• [The task]
The lines to repeat are those below from the one containing "-- ==== Sys2Proof/Laws/Integer.lean" down to the one containing "d : BitVec w)", both included; reproduce them exactly and nothing else.

• [Materials provided]
=======
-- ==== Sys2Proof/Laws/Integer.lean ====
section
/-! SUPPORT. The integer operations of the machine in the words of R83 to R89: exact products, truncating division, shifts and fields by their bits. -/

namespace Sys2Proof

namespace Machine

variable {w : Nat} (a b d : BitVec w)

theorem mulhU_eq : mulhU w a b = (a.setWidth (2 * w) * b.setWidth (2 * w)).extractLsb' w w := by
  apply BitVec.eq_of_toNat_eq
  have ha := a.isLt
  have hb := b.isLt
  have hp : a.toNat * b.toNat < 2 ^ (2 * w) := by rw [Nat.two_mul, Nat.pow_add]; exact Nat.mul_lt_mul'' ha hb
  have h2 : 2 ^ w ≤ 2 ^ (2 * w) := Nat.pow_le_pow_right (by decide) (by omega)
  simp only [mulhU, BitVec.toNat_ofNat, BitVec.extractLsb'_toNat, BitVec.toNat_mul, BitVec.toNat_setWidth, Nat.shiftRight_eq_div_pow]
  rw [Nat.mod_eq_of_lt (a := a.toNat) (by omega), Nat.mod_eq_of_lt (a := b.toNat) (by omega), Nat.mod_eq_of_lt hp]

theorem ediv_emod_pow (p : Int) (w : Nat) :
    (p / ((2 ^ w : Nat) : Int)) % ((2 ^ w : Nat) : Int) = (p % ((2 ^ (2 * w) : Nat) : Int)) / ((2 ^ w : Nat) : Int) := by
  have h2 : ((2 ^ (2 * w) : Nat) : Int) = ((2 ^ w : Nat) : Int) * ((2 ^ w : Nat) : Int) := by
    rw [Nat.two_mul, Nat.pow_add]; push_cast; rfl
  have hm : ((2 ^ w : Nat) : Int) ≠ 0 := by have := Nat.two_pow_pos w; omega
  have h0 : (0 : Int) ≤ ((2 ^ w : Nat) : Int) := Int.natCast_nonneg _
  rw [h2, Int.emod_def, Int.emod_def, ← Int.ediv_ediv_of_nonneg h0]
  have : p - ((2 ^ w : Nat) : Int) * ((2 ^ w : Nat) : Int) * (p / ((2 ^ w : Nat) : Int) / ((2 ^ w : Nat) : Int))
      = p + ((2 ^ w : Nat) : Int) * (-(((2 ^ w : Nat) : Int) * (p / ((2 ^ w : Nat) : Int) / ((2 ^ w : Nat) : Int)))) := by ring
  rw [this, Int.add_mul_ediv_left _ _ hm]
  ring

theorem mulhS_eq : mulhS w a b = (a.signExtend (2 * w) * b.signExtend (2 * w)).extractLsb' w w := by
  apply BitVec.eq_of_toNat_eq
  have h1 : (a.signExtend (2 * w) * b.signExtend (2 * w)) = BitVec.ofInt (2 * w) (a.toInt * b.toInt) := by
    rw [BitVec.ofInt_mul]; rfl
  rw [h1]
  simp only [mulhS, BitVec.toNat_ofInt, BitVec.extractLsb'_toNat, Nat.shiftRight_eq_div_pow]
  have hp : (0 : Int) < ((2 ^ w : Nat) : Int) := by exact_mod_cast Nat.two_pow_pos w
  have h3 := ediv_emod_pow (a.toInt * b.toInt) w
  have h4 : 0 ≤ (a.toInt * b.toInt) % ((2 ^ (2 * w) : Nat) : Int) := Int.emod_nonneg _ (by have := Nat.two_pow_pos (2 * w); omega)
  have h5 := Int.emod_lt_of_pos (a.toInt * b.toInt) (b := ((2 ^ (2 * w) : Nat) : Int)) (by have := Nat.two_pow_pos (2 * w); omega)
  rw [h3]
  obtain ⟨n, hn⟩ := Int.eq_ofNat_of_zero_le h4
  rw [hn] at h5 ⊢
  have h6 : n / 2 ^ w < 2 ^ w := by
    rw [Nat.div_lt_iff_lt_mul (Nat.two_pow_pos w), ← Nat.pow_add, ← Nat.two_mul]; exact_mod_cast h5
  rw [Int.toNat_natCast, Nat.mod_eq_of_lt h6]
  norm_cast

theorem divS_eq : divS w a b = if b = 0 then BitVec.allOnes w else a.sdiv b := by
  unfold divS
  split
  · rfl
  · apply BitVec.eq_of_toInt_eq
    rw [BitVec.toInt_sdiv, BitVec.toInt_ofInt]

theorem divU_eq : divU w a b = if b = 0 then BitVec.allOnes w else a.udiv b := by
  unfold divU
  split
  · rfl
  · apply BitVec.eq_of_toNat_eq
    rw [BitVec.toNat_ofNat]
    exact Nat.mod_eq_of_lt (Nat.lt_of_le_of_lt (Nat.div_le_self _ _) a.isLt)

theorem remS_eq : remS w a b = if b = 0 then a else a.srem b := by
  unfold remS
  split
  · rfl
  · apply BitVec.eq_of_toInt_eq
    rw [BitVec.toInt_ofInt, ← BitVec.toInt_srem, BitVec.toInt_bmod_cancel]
=======
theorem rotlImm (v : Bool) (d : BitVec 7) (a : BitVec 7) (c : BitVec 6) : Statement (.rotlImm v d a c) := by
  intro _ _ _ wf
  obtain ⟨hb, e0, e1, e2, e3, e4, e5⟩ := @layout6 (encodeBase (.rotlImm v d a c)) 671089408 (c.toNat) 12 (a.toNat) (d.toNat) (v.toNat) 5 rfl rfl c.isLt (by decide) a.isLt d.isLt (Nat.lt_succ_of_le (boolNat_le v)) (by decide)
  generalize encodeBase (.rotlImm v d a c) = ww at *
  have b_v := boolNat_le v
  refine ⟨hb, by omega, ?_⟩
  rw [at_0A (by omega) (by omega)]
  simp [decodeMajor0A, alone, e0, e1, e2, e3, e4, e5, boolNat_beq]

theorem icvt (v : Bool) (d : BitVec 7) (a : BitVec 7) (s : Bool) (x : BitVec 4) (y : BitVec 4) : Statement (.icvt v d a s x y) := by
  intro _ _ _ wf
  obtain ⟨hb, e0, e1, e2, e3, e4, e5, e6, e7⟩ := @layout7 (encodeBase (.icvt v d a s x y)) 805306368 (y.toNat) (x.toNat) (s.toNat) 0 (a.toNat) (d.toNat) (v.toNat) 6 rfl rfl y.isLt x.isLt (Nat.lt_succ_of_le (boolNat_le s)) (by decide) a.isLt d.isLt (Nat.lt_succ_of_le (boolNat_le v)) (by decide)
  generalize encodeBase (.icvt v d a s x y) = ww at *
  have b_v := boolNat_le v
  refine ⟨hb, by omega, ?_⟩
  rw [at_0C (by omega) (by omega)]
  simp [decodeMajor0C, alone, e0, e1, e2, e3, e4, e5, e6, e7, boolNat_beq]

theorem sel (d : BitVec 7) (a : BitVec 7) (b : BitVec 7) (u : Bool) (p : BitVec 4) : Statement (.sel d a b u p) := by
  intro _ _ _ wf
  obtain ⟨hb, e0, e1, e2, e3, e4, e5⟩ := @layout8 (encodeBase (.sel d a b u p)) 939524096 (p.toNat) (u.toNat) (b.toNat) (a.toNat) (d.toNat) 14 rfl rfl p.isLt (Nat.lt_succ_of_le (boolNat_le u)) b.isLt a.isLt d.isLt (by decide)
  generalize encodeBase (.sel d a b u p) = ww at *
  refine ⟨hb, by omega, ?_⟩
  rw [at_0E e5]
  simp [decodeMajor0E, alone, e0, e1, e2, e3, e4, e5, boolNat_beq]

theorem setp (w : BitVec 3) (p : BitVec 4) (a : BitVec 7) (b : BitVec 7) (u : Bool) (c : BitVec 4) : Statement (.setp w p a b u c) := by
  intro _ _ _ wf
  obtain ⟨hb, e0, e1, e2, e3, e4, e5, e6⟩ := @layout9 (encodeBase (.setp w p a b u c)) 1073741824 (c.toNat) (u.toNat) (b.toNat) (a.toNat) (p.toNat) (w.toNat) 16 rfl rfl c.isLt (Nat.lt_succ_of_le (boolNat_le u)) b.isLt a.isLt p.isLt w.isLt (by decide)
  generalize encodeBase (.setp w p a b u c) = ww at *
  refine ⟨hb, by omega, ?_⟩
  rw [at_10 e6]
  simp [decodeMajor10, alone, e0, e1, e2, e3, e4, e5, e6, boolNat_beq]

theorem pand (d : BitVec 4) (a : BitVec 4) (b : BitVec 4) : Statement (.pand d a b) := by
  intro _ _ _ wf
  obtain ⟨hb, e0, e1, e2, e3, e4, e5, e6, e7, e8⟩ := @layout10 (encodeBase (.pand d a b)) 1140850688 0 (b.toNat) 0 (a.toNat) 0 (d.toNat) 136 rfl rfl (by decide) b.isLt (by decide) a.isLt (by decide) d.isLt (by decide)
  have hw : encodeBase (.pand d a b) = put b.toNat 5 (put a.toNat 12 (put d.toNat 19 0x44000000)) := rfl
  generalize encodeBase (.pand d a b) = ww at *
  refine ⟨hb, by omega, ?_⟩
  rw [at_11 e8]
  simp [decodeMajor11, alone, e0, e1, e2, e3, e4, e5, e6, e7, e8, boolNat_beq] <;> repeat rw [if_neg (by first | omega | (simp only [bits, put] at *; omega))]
=======
• [Result]
-- ==== Sys2Proof/Laws/Integer.lean ====
section
/-! SUPPORT. The integer operations of the machine in the words of R83 to R89: exact products, truncating division, shifts and fields by their bits. -/

namespace Sys2Proof

namespace Machine

variable {w : Nat} (a b d : BitVec w)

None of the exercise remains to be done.